The problem
Word for word, return the lines from the start of the entries below through the line that has "legacyShift := false".

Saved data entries

------------------------------------------------

-- ==== Sys2Proof/Config.lean ====
section
/-! DEFINITION. The parameters of the core (spec/00_scope.md R7): the fixed sizes, and the three open parameters
of the core, which one core holds constant and every claim quantifies over. The spec leaves no value free
(spec/30_encoding.md R71, spec/70_reset_and_hazards.md R183), so no constant here is opaque. -/

namespace Sys2Proof

/-- MEM_SIZE, 4096 bytes (R7). -/
abbrev memSize : Nat := 4096

/-- PROGRAM_BASE and PC_RESET, 0x200 (R7). -/
abbrev programBase : Nat := 0x200

/-- MAX_PROGRAM_LEN, 3584 bytes (R7, R174). -/
abbrev maxProgramLen : Nat := memSize - programBase

/-- DISP_W, 64 columns (R7). -/
abbrev dispW : Nat := 64

/-- DISP_H, 32 rows (R7). -/
abbrev dispH : Nat := 32

/-- INSTR_BYTES, every instruction is one 16-bit word (R7, R60). -/
abbrev instrBytes : Nat := 2

/-- The configuration of one core, constant after construction: `CFG.legacy_shift` (spec/10_state.md R30) and the two
open parameters that R7 lets a model take as arguments (log 5). -/
structure Config where
  /-- `CFG.legacy_shift` (R30): which operand register the two shifts read. -/
  legacyShift : Bool
  /-- STACK_DEPTH (R7, R28): `none` for an unbounded stack, or the number of return addresses it holds. -/
  stackDepth : Option Nat
  /-- SYS_LOW_NIBBLES (R7, R65): the low nibbles for which a group-0 opcode decodes to `Sys`. -/
  sysLowNibbles : List (BitVec 4)
  deriving DecidableEq, Repr

/-- All sixteen low nibbles, the default of SYS_LOW_NIBBLES (R7, the spec's decision D3; log 6). -/
def allNibbles : List (BitVec 4) :=
  [0x0, 0x1, 0x2, 0x3, 0x4, 0x5, 0x6, 0x7, 0x8, 0x9, 0xA, 0xB, 0xC, 0xD, 0xE, 0xF]

/-- The defaults of R7: `legacy_shift` false (D18, log 17), STACK_DEPTH none (D9, log 13), SYS_LOW_NIBBLES all
sixteen (D3, log 6). -/
def Config.default : Config where
  legacyShift := false
  stackDepth := none
  sysLowNibbles := allNibbles

end Sys2Proof
end

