-- ==== Sys2Proof/Tests/Slice0.lean ====
section
/-! SUPPORT. The model's own tests. Every expected value is taken from the spec: the words and the vectors (S, T, K, A,
M, P, L, E) of spec/95_test_vectors.md, named in each comment, or a hand calculation from the rule named there. After
them stand the witnesses: states and operands that meet the hypotheses of the statements in
Certificates/Slice0/Obligations.lean. -/

namespace Sys2Proof.Tests

open Sys2Proof Sys2Proof.Machine

/-! ## Helpers -/

/-- The reset state with one word at 0x200, where the next step fetches it. -/
def boot (op : Word) : State := State.reset.withFetchWord 16 op.toNat

/-- The reset state with `PC` at an address and one word there. -/
def bootAt (pc op : Word) : State :=
  (State.reset.setMem (copyBytes [] pc.toNat [highByte op, lowByte op])).setPc pc

/-- Bytes put in memory. -/
def poke (s : State) (a : Nat) (bs : List Byte) : State := s.setMem (copyBytes s.mem a bs)

/-- The same state in a core of another configuration. -/
def withCfg (s : State) (c : Config) : State := { s with cfg := c }

/-- The configuration with `legacy_shift` true (R30). -/
def legacy : Config := { Config.default with legacyShift := true }

/-- The configuration with a finite STACK_DEPTH (R7). -/
def depth (d : Nat) : Config := { Config.default with stackDepth := some d }

/-- The configuration of one of R7's alternatives: group 0 decodes to `Sys` for low nibble 0 only. -/
def sysZeroOnly : Config := { Config.default with sysLowNibbles := [0x0#4] }

/-- The outcome is a next state of which `p` holds. -/
def next (o : Host.Outcome State Fault Refusal) (p : State → Bool) : Bool :=
  match o with
  | .next t => p t
  | .fault _ => false
  | .refused _ => false

/-- Two registers, `PC` and the result, in one comparison. -/
def alu (x : Byte) (f : Byte) (t : State) : Bool :=
  decide (t.getV 1 = x ∧ t.getV 15 = f ∧ t.pc = 0x202#16 ∧ t.result = .success)

/-- `PC` and the result. -/
def endsAt (pc : Word) (r : StepResult) (t : State) : Bool := decide (t.pc = pc ∧ t.result = r)

/-! ## WellFormed: an ill-formed term for each check (R63, R65) -/

theorem test_wellFormed_refuses_first_literal : WellFormed Config.default (.sys 0x0E0#12) = false := by decide
theorem test_wellFormed_refuses_second_literal : WellFormed Config.default (.sys 0x0EE#12) = false := by decide
theorem test_wellFormed_refuses_nibble : WellFormed sysZeroOnly (.sys 0x123#12) = false := by decide
theorem test_wellFormed_accepts_sys : WellFormed Config.default (.sys 0x0E1#12) = true ∧
    WellFormed sysZeroOnly (.sys 0x120#12) = true := by decide

/-! ## Decode: one word per constructor, written out from section 2 of the vectors -/

theorem test_decode_clearScreen : decodeTableWord 16 0x00E0 = some .clearScreen := by decide
theorem test_decode_ret : decodeTableWord 16 0x00EE = some .ret := by decide
theorem test_decode_call : decodeTableWord 16 0x2ABC = some (.call 0xABC#12) := by decide
theorem test_decode_jumpTo : decodeTableWord 16 0x1FFF = some (.jumpTo 0xFFF#12) := by decide
theorem test_decode_sys : decodeTableWord 16 0x00EF = some (.sys 0x0EF#12) := by decide
theorem test_decode_loadVImm : decodeTableWord 16 0x6BFF = some (.loadVImm 11 0xFF#8) := by decide
theorem test_decode_addVImm : decodeTableWord 16 0x7001 = some (.addVImm 0 0x01#8) := by decide
theorem test_decode_skipIfEqVImm : decodeTableWord 16 0x3A7F = some (.skipIfEqVImm 10 0x7F#8) := by decide
theorem test_decode_skipIfNotEqVImm : decodeTableWord 16 0x4F00 = some (.skipIfNotEqVImm 15 0x00#8) := by decide
theorem test_decode_skipIfEqualV2 : decodeTableWord 16 0x5120 = some (.skipIfEqualV2 1 2) := by decide
theorem test_decode_skipIfNotEqualV2 : decodeTableWord 16 0x9AB0 = some (.skipIfNotEqualV2 10 11) := by decide
theorem test_decode_setEqual : decodeTableWord 16 0x8AB0 = some (.setEqual 10 11) := by decide
theorem test_decode_bitWiseOrEqual : decodeTableWord 16 0x8AB1 = some (.bitWiseOrEqual 10 11) := by decide
theorem test_decode_bitWiseAndEqual : decodeTableWord 16 0x8AB2 = some (.bitWiseAndEqual 10 11) := by decide
theorem test_decode_bitWiseXorEqual : decodeTableWord 16 0x8AB3 = some (.bitWiseXorEqual 10 11) := by decide
theorem test_decode_addV2 : decodeTableWord 16 0x8AB4 = some (.addV2 10 11) := by decide
theorem test_decode_subV2 : decodeTableWord 16 0x8AB5 = some (.subV2 10 11) := by decide
theorem test_decode_subNV2 : decodeTableWord 16 0x8AB7 = some (.subNV2 10 11) := by decide
theorem test_decode_shiftRight : decodeTableWord 16 0x8AB6 = some (.shiftRight 10 11) := by decide
theorem test_decode_shiftLeft : decodeTableWord 16 0x8ABE = some (.shiftLeft 10 11) := by decide
theorem test_decode_loadIImm : decodeTableWord 16 0xA123 = some (.loadIImm 0x123#12) := by decide
theorem test_decode_addIV : decodeTableWord 16 0xF11E = some (.addIV 1) := by decide
theorem test_decode_loadRegistersFromMem : decodeTableWord 16 0xFF65 = some (.loadRegistersFromMem 15) := by decide
theorem test_decode_saveRegistersToMem : decodeTableWord 16 0xF155 = some (.saveRegistersToMem 1) := by decide
theorem test_decode_bcdRegister : decodeTableWord 16 0xF133 = some (.bcdRegister 1) := by decide
theorem test_decode_draw : decodeTableWord 16 0xD125 = some (.draw 1 2 5) := by decide

/-- The word is rejected with its own bits. -/
def rejected (op : Word) : Bool := decide (decode Config.default op = .unknownInstruction op)

/-- The illegal words of section 2 in groups 5, 8 and 9 (R66, R67, R70). -/
theorem test_decode_rejects_5_8_9 : ([0x5121#16, 0x512F#16, 0x8AB8#16, 0x8AB9#16, 0x8ABA#16, 0x8ABB#16, 0x8ABC#16,
    0x8ABD#16, 0x8ABF#16, 0x9AB1#16] : List Word).all rejected = true := by decide
/-- The whole groups B, C and E (R70). -/
theorem test_decode_rejects_B_C_E :
    ([0xB123#16, 0xC0FF#16, 0xE19E#16, 0xE1A1#16] : List Word).all rejected = true := by decide
/-- Group F: the canonical timer, key and font words, and words that share a nibble with a legal one (R68). -/
theorem test_decode_rejects_F : ([0xF107#16, 0xF10A#16, 0xF115#16, 0xF118#16, 0xF129#16, 0xF100#16, 0xF105#16,
    0xF10E#16, 0xF103#16, 0xF175#16, 0xF1FF#16, 0xFFFF#16] : List Word).all rejected = true := by decide

/-- The 25 rows of R64 other than `Sys` do not overlap: no word belongs to two of them. -/
theorem test_opcode_rows_disjoint : ([.clearScreen, .ret, .call 0, .jumpTo 0, .loadVImm 0 0, .addVImm 0 0,
    .skipIfEqVImm 0 0, .skipIfNotEqVImm 0 0, .skipIfEqualV2 0 0, .skipIfNotEqualV2 0 0, .setEqual 0 0,
    .bitWiseOrEqual 0 0, .bitWiseAndEqual 0 0, .bitWiseXorEqual 0 0, .addV2 0 0, .subV2 0 0, .subNV2 0 0,
    .shiftRight 0 0, .shiftLeft 0 0, .loadIImm 0, .addIV 0, .loadRegistersFromMem 0, .saveRegistersToMem 0,
    .bcdRegister 0, .draw 0 0 0] : List Instr).Pairwise (fun a b =>
      (opcodeRow a).2 &&& (opcodeRow a).1 &&& (opcodeRow b).1 ≠ (opcodeRow b).2 &&& (opcodeRow b).1 &&& (opcodeRow a).1) := by
  decide

/-! ## Fetch and the step -/

/-- T1: the first byte is the high byte. -/
theorem test_step_bigEndian : next (step (boot 0x1234#16)) (endsAt 0x234#16 .success) = true := by decide
/-- T3, E1: an odd `PC`. -/
theorem test_step_oddPc : next (step (State.reset.setPc 0x201#16)) (endsAt 0x201#16 (.error .addressUnaligned)) = true := by
  decide
/-- T4, T5: the two edges of fetch. -/
theorem test_step_topOfMemory :
    next (step (State.reset.setPc 0xFFF#16)) (endsAt 0xFFF#16 (.error .addressUnaligned)) = true ∧
    next (step (State.reset.setPc 0x1000#16)) (endsAt 0x1000#16 (.error .addressOutOfBounds)) = true := by decide
/-- T7: an instruction at the last even address runs. -/
theorem test_step_lastWord : next (step (bootAt 0xFFE#16 0x6001#16))
    (fun t => endsAt 0x1000#16 .success t && t.getV 0 == 1#8) = true := by decide
/-- T9, E4: an illegal word. -/
theorem test_step_illegal :
    next (step (boot 0xE0A1#16)) (endsAt 0x202#16 (.error (.unknownInstruction 0xE0A1#16))) = true := by decide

------------------------------------------------

Output of the task
-- ==== Sys2Proof/Config.lean ====
section
/-! DEFINITION. The parameters of the core (spec/00_scope.md R7): the fixed sizes, and the three open parameters
of the core, which one core holds constant and every claim quantifies over. The spec leaves no value free
(spec/30_encoding.md R71, spec/70_reset_and_hazards.md R183), so no constant here is opaque. -/

namespace Sys2Proof

/-- MEM_SIZE, 4096 bytes (R7). -/
abbrev memSize : Nat := 4096

/-- PROGRAM_BASE and PC_RESET, 0x200 (R7). -/
abbrev programBase : Nat := 0x200

/-- MAX_PROGRAM_LEN, 3584 bytes (R7, R174). -/
abbrev maxProgramLen : Nat := memSize - programBase

/-- DISP_W, 64 columns (R7). -/
abbrev dispW : Nat := 64

/-- DISP_H, 32 rows (R7). -/
abbrev dispH : Nat := 32

/-- INSTR_BYTES, every instruction is one 16-bit word (R7, R60). -/
abbrev instrBytes : Nat := 2

/-- The configuration of one core, constant after construction: `CFG.legacy_shift` (spec/10_state.md R30) and the two
open parameters that R7 lets a model take as arguments (log 5). -/
structure Config where
  /-- `CFG.legacy_shift` (R30): which operand register the two shifts read. -/
  legacyShift : Bool
  /-- STACK_DEPTH (R7, R28): `none` for an unbounded stack, or the number of return addresses it holds. -/
  stackDepth : Option Nat
  /-- SYS_LOW_NIBBLES (R7, R65): the low nibbles for which a group-0 opcode decodes to `Sys`. -/
  sysLowNibbles : List (BitVec 4)
  deriving DecidableEq, Repr

/-- All sixteen low nibbles, the default of SYS_LOW_NIBBLES (R7, the spec's decision D3; log 6). -/
def allNibbles : List (BitVec 4) :=
  [0x0, 0x1, 0x2, 0x3, 0x4, 0x5, 0x6, 0x7, 0x8, 0x9, 0xA, 0xB, 0xC, 0xD, 0xE, 0xF]

/-- The defaults of R7: `legacy_shift` false (D18, log 17), STACK_DEPTH none (D9, log 13), SYS_LOW_NIBBLES all
sixteen (D3, log 6). -/
def Config.default : Config where
  legacyShift := false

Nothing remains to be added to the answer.